After last week’s strong US jobs report – momentarily suggesting there is less of a global recession threat – this week will reverse into rising inflation fears again, raising the higher/faster interest rate spectre. We’ve got a host of inflation numbers coming out, but also the shutdown a key Russia/Europe gas pipeline for “maintenance”, which many analysts think will crush European efforts to build winter reserves, promising further energy price spikes through the second half of this year. The talk in markets is all further China lockdowns, and Euro-dollar parity as inflation and recession look increasingly dangerous for Europe in particular.

There is so much to say about the up/down of markets, but I am not sure I can articulate it clearly! Therefore I think I shall go a bit free form this morning – throw a couple of ideas at the screen and see what happens:

  • Broadly, markets are distracted and confused, not seeing the downright obvious. I’m trying to figure out how vulnerable that leaves them to shock and awe surprises, the actuality of the macro-outlook, and the systemic consequences of policy mistakes. The only upside in such conditions is they do create price moves that translate into opportunities!

Last week was an extraordinary lesson in markets – watching tech stocks recover on the hope recessionary expectations would mean a slower series of interest rate rises, thus raising hopes for accommodative central banks to juice markets higher to stave off recession.
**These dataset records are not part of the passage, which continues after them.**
-- ==== Sys2Proof/Tests/Slice0.lean ====
section
/-! SUPPORT. Witnesses: for every obligation with hypotheses a concrete state and operands that meet them; ill-formed terms that the checks
refuse; and a few small tests of single steps, with values from the spec's own tables. -/
namespace Sys2Proof.Machine

-- One theorem at a time: many at once would each hold a thread while the kernel evaluates.
set_option Elab.async false

/-! Helper states. -/

/-- The state with some register words set, by offset. -/
def State.put (s : State) (l : List (Nat × Nat)) : State := { s with regs := l.map (fun p => (p.1, BitVec.ofNat 32 p.2)) ++ s.regs }

/-- A state that a start has left: every rail up, every domain on, PILOT_CLK there, DEV_READY, one spread region, every stack ready. -/
def live : State :=
  { State.reset with
    pins := ⟨true, true, false, false, 0, true, 0, 0⟩, carve := [⟨true, 0, cellarSize⟩], t0 := some 0
    regs := (List.range 15).map (fun i => (0x1C0010 + 4 * i, 1#32)) ++ (List.range 30).map (fun d => (0x1C0100 + 8 * d, 0x21#32)) ++
      [(0x1C0200, 0x3D#32)] ++ (List.range 20).map (fun st => (0x380000 + 0x4000 * st, 1#32)) }

/-- Core 0 as a source. -/
def c0 : Src := .hostCore 0

/-- A descriptor from its fields (lowest bit, value). -/
def bitsOf (l : List (Nat × Nat)) : BitVec 512 := BitVec.ofNat 512 (l.foldl (fun n p => n + p.2 * 2 ^ p.1) 0)

/-- Tile 0 released with two scratch ways and buffers 0 to 3 of 1 KiB from 0x2000 on. -/
def run0 : State :=
  { live.put [(0x1004004, 0x10), (0x1000C04, 0x30000), (0x100400C, 0x100004)] with
    shelf := (List.range 4).flatMap fun n => [(0xF01 + 16 * n, BitVec.ofNat 8 (0x20 + 4 * n)), (0xF06 + 16 * n, 0x0D#8), (0xF09 + 16 * n, 4#8)] }

/-- Run state `s` with engine `e` of tile 0 as given. -/
def State.withEng (s : State) (e : Nat) (g : Engine) : State := s.setEng 0 e g

/-- A run of a descriptor at its start. -/
def runOf (d : BitVec 512) : Run :=
  { slot := 0, desc := d, loop := 0#512, lbv := [], bufs := [], shoot := 0, pos := 0, done := 0, crc := crc32cInit, flight := [],
    destKind := 0, idx := [], stop := none, recv := none, flush := none, bad := false, flags := 0#8, clamps := 0, flushes := 0, phase := .work,
    post := [], ended := none }

/-! A strict form of CRC-32C, which the kernel evaluates over long lists. -/

/-- One byte into the register, as a number. -/
def crcStep (c : Nat) (b : Byte) : Nat := (crc32cByte (BitVec.ofNat 32 c) b).toNat

/-- The register after some bytes, each step evaluated before the next. -/
def crcFold : Nat → List Byte → Nat
  | c, [] => c
  | c, b :: bs => match crcStep c b with
    | 0 => crcFold 0 bs
    | n + 1 => crcFold (n + 1) bs

theorem crcFold_cons (c : Nat) (b : Byte) (bs : List Byte) : crcFold c (b :: bs) = crcFold (crcStep c b) bs := by
  rw [crcFold]
  split <;> simp [*]

theorem crcFold_eq (c : Word) (bs : List Byte) : crcFold c.toNat bs = (crc32cUpd c bs).toNat := by
  induction bs generalizing c with
  | nil => rfl
  | cons b bs ih =>
    rw [crcFold_cons, crcStep, BitVec.ofNat_toNat, BitVec.setWidth_eq, ih]
    rfl

/-- CRC-32C in that form. -/
def crcFast (bs : List Byte) : Word := crc32cFin (BitVec.ofNat 32 (crcFold 0xFFFFFFFF bs))

theorem crc32c_fast : crc32c = crcFast := by
  funext bs
  have h := crcFold_eq 0xFFFFFFFF#32 bs
  unfold crc32c crcFast crc32cInit
  rw [show crcFold 0xFFFFFFFF bs = _ from h]
  simp

/-! Small tests. -/

theorem test_reset_idle : (match step State.reset with | .next t => decide (t.pending = []) | _ => false) = true := by decide


/-! An ill-formed term for each check of WellFormed. -/

/-- A packet whose fields are all 0. -/
def nullPacket : Packet := ⟨0, 0, 0, 0, 0, 0, 0, 0, 0, 0, 0, 0, 0, false, 0, [], 0#32, true, false⟩

theorem test_wf_packets : nullPacket.wf ∧
    ∀ k ∈ [{ nullPacket with dest := 2 ^ 32 }, { nullPacket with src := 2 ^ 32 }, { nullPacket with vc := 8 }, { nullPacket with type := 32 },
      { nullPacket with job := 2 ^ 24 }, { nullPacket with hatch := 256 }, { nullPacket with off := 2 ^ 40 }, { nullPacket with len := 4097 },
      { nullPacket with opc := 16 }, { nullPacket with hops := 64 }, { nullPacket with step := 64 }, { nullPacket with tag := 65536 },
      { nullPacket with tally := 65536 }, { nullPacket with status := 256 }], k.wf = false ∧ (Instr.rdReq 0 k).wf = false ∧ (Instr.mgmt 0 k).wf = false := by
  decide +kernel

theorem test_wf_payload : ({ nullPacket with payload := List.replicate 4096 0#8 } : Packet).wf ∧
    ({ nullPacket with payload := List.replicate 4097 0#8 } : Packet).wf = false := by decide +kernel

theorem test_wf_refused : ∀ i ∈ [Instr.shelfApertureAccess 0 0 none 0, .shelfApertureAccess 0 0 (some []) 4, .tallyValueWrite c0 (.tile 24576 0) 0,
    .tallyAdd c0 (.crate 0 256) 0, .tallyFire (.die 4 0), .tallyFire (.pkg 1024), .cellarRead 0 0 0, .cellarRead 0 129 0, .cellarRead 0 4 3,
    .opIntAdd32 0 [], .opIntAdd32 125 [0#8, 0#8, 0#8, 0#8], .opAliasReserved 128 [], .cellarScrubRead 0 3, .uncread 0 0, .uncread 0 129,
    .fabricResponseTimeout 65536, .collStepComplete 0 16, .collPartnerTimeout 0 16, .bar2Read 0 0 0 .clear, .bar2Write 0 0 [] .clear,
    .doorbell 0 0 3 0 .clear, .commandFetch 0 0 [0#8], .commandRefetch 0 0 [0#8], .ageingMeasure (.core 0) 4096,
    .driverMsg 0 (some (List.replicate 13 0#8)), .debugRequest (.sbRead 0 3), .debugRequest (.sbWrite 0 []), .mgmtRegisterRead [], .mgmtRegisterWrite [],
    .mgmtStrongroomRead [], .mgmtFrameForward (List.replicate 19 0#8), .registerWrite c0 0 16 0 .clear, .bar0Read 0 0 0 .clear,
    .bar0Read 0 0x3FFFFFF 2 .clear], i.wf = false := by decide +kernel

theorem test_wf_taken : ∀ i ∈ [Instr.shelfApertureAccess 0 0 none 4, .tallyAdd c0 (.tile 24575 63) 0, .cellarRead 0 128 2, .opIntAdd32 124 [0#8, 0#8, 0#8, 0#8],
    .collStepComplete 0 15, .commandFetch 0 0 [], .driverMsg 0 none, .debugRequest (.sbRead 0 8), .mgmtFrameForward (List.replicate 20 0#8),
    .bar0Read 0 0x3FFFFFE 2 .clear], i.wf := by decide +kernel
/-! Witnesses: tiles and engines. -/

theorem witness_TileLeavesResetOnlyWithScratchAndCode :
    (let s := run0.put [(0x1004004, 1)];
      s.mayWrite c0 (tileReg 0 4) ∧ s.tileLive 0 ∧ s.on (tHold 0) ∧ 1 ≤ (s.scratchWays 0).length ∧ s.rd (tBase 0) < s.rd (tLimit 0) ∧
        0x1000 ≤ 1024 * s.rd (tBase 0) ∧ 1024 * s.rd (tLimit 0) ≤ s.scratchEnd 0 ∧ s.offline 2 0 = false) ∧
    (live.mayWrite c0 (tileReg 0 4) ∧ live.tileLive 0 ∧ live.on (tHold 0) ∧ live.scratchWays 0 = []) ∧
    (let s := run0.put [(0x1004004, 1), (0x100400C, 0x40004)];
      s.on (tHold 0) ∧ s.rd (tLimit 0) ≤ s.rd (tBase 0)) ∧
    (let s := run0.put [(0x1004004, 1), (0x100400C, 0x40003)];
      s.on (tHold 0) ∧ 1024 * s.rd (tBase 0) < 0x1000) ∧
    (let s := run0.put [(0x1004004, 1), (0x100400C, 0x210004)];
      s.on (tHold 0) ∧ s.scratchEnd 0 < 1024 * s.rd (tLimit 0)) := by decide +kernel

theorem witness_TileHoldAndCodeWrites :
    (run0.mayWrite c0 (tileReg 0 4) ∧ run0.tileLive 0 ∧ run0.on (tHold 0) = false ∧ (run0.tile 0).eng2.run = none) ∧
    (live.mayWrite c0 (tileReg 0 12) ∧ live.tileLive 0 ∧ live.on (tHold 0)) ∧
    (let s := run0.put [(0x1004004, 0x20), (tileTallyBase + 0x310, 0x80)];
      s.tileLive 0 ∧ s.wakeMet 0 ∧ s.rd (tState 0) = 2) := by decide +kernel

theorem witness_QueueWritesMoveTheirPointers :
    (tileRegWriter c0 0 ∧ run0.tileLive 0 ∧ run0.on (tHold 0) = false ∧ (16 + 32 - run0.rd (qTail 0 2)) % 32 + run0.rd (qCount 0 2) ≤ 16 ∧
      16 < (17 + 32 - run0.rd (qTail 0 2)) % 32 + run0.rd (qCount 0 2)) ∧
    (let s := (run0.withEng 2 ⟨[⟨0, 0#512, false⟩], none⟩).put [(tileReg 0 0x38, 2)];
      s.tileLive 0 ∧ s.on (qHalted 0 2) ∧ ((s.tile 0).eng 2).owned = [⟨0, 0#512, false⟩]) ∧
    (run0.on (qHalted 0 2) = false ∧ ((run0.tile 0).eng 2).run = none) ∧
    (let s := run0.withEng 2 ⟨[⟨0, 0#512, false⟩], some (runOf 0)⟩;
      s.tileLive 0 ∧ s.on (qHalted 0 2) = false ∧ ((s.tile 0).eng 2).run = some (runOf 0)) := by decide +kernel

theorem witness_DescriptorCompletionFollowsItsStatus :
    run0.carryRecs = [] ∧ ∀ code ∈ [stDONE, stBOUND], let r := { runOf 0 with ended := some code };
      (((run0.withEng 2 ⟨[⟨0, 0#512, false⟩], some r⟩).tile 0).eng 2).run = some r ∧ r.flush = none ∧ r.post = [] ∧ r.slot < 32 ∧ code < 256 := by
  decide +kernel

/-- A copy of 64 bytes from buffer 0 to buffer 1, in a mode; the index list of a group is in buffer 2. -/
def copyDesc (mode : Nat) : BitVec 512 :=
  bitsOf [(0, 1), (104, 0), (108, 1), (112, 2), (116, mode), (192, 64), (224, 1), (384, 1)]

/-- May a copy descriptor start, and which check of it fails? -/
def moverVerdict (s : State) (d : BitVec 512) : Bool × Bool × Bool × Option Nat :=
  let r := s.newRun 0 ⟨0, d, false⟩ (s.lateValues 0 d moverLate) (mBufs d) s.sdNum;
  (decide (s.startable 0 2 = some ⟨0, d, false⟩), r.mIllegal, decide (0 < r.mTotal ∧ r.mTotal < 2 ^ 40), s.checkExtents 0 r r.mExtents
    (r.mOverlap && !(decide (mMode r.desc = 0) && decide (r.mCount1 = 1) && decide (r.mCount2 = 1))))

theorem witness_MoverStartsAndEndsItsChecks :
    (∀ mode ∈ [0, 1, 2], let d := copyDesc mode;
      hOp d = 1 ∧ mMode d = mode ∧ mArrEn d = false ∧ moverVerdict (run0.withEng 2 ⟨[⟨0, d, false⟩], none⟩) d = (true, false, true, none)) ∧
    (let d := copyDesc 3;
      hOp d = 1 ∧ moverVerdict (run0.withEng 2 ⟨[⟨0, d, false⟩], none⟩) d = (true, true, true, none)) ∧
    (∀ mode ∈ [0, 1, 2], let d := bitsOf [(0, 1), (104, 0), (108, 1), (112, 2), (116, mode), (192, 1024), (224, 2), (384, 1), (256, 1024), (288, 1024)];
      moverVerdict (run0.withEng 2 ⟨[⟨0, d, false⟩], none⟩) d = (true, false, true, some stBOUND)) ∧
    run0.tile 0 = live.tile 0 ∧ NoArrayErrors run0 0 ∧
    (let d := copyDesc 0;
      ((run0.withEng 2 ⟨[⟨0, d, true⟩], none⟩).startable 0 2 = some ⟨0, d, true⟩) ∧
        ((run0.withEng 2 ⟨[⟨0, d, true⟩], none⟩).startRead 0 ⟨0, d, true⟩ (mBufs d)).1 = true) := by
  refine ⟨by decide +kernel, by decide +kernel, by decide +kernel, by decide +kernel, rfl, by decide +kernel⟩

theorem witness_MoverChunksCarryTheirBytes :
    (let d := copyDesc 0;
      let r := run0.newRun 0 ⟨0, d, false⟩ [] (mBufs d) 0;
      let s := run0.withEng 2 ⟨[⟨0, d, false⟩], some r⟩;
      ((s.tile 0).eng2).run = some r ∧ r.ended = none ∧ r.stop = none ∧ r.flush = none ∧ r.pos < r.mTotal ∧ r.flight = [] ∧ hOp r.desc = 1 ∧ s.tileLive 0 ∧ mMode r.desc = 0 ∧
        bKind (r.buf (mSrcBuf r.desc)) = 1 ∧ bKind (r.buf (mDstBuf r.desc)) = 1 ∧ mArrEn r.desc = false ∧
        (match (s.scratchRead 0 (bBase (r.buf (mSrcBuf r.desc)) + (r.mCut r.idx).1) (r.mCut r.idx).2.2).1 with
          | .ok bs => decide (bs.length = 64)
          | .bad _ => false) = true) ∧
    (let c : Chunk := ⟨0, 2, .shelf 0 0x2400, true, [1#8, 2#8], 0#32, 0, [], 0, none, none, false, none, true⟩;
      let r := { runOf (copyDesc 0) with flight := [c] };
      ((run0.withEng 2 ⟨[⟨0, r.desc, false⟩], some r⟩).tile 0).eng2.run = some r ∧ r.ended = none ∧ r.bad = false ∧ c.fail = none ∧
        run0.throughput = false ∧ (run0.put [(0x500028, 5)]).throughput ∧ c.win = none ∧ c.own ∧ c.data.length = c.len) := by
  decide +kernel

/-- A maintenance descriptor with an ACTION, of 128 bytes of buffer 0 or of ALL. -/
def maintDesc (action : Nat) (all : Bool) : BitVec 512 := bitsOf [(0, 2), (108, action), (111, b2n all), (192, 128)]

theorem witness_ShelfMaintenanceActsOnLinesAndScratch :
    (∀ a ∈ [0, 1, 2, 3], let d := maintDesc a false;
      let s := run0.withEng 2 ⟨[⟨0, d, false⟩], none⟩;
      let r := s.newRun 0 ⟨0, d, false⟩ (s.lateValues 0 d maintLate) [xBuf d] s.sdNum;
      let e : Extent := ⟨xBuf d, r.xOff, (r.xOff + r.xLength : Nat), false, decide (a ≠ 1)⟩;
      s.startable 0 2 = some ⟨0, d, false⟩ ∧ hOp d = 2 ∧ xAction d = a ∧ r.xIllegal = false ∧ xAll d = false ∧ bKind (r.buf (xBuf d)) = 1 ∧
        r.extentIn e ∧ s.extentAllowed 0 r e ∧ bRd (r.buf (xBuf d)) ∧ 0 < r.xLength) ∧
    (∀ a ∈ [1, 2, 3, 4], let d := maintDesc a true;
      let s := run0.withEng 2 ⟨[⟨0, d, false⟩], none⟩;
      let r := s.newRun 0 ⟨0, d, false⟩ (s.lateValues 0 d maintLate) [] s.sdNum;
      s.startable 0 2 = some ⟨0, d, false⟩ ∧ hOp d = 2 ∧ xAction d = a ∧ r.xIllegal = false ∧ xAll d ∧
        nextLine (s.maintWays 0 a) 0 ≠ none ∧
        (let s := run0.withEng 2 ⟨[⟨0, d, false⟩], some r⟩;
          (s.tile 0).eng2.run = some r ∧ r.ended = none ∧ r.flush = none ∧ s.tileLive 0 ∧
            ∃ p ∈ (nextLine (s.maintWays 0 a) r.pos).toList, (a = 1 ∨ a = 3) → (s.actLine 0 (p % 12) (p / 12) a).1 ≠ stWAIT)) ∧
    (let d := maintDesc 0 false;
      let r := run0.newRun 0 ⟨0, d, false⟩ (run0.lateValues 0 d maintLate) [xBuf d] run0.sdNum;
      let s := run0.withEng 2 ⟨[⟨0, d, false⟩], some r⟩;
      (s.tile 0).eng2.run = some r ∧ r.ended = none ∧ r.flush = none ∧ s.tileLive 0 ∧ bKind (r.buf (xBuf r.desc)) = 1 ∧ r.pos < r.xLength) := by
  decide +kernel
Doh! Some market commentators say it’s a reverse rotation out of value/fundamental stocks back into more speculative growth stocks – saying the 9 month tech bear phase is basically played out, and it’s time to buy corrected tech names…

Really? It called talking their book.

There is an assumption the market knows best, and will set the right price of everything, based on the market being the collective intelligence of all participants. Except it is not. The market has no memory and certainly doesn’t remember making the same mistakes over and over again. The market is just a voting machine. It’s a form of popularity contest – whoever markets/plugs their ideas/positions best, wins!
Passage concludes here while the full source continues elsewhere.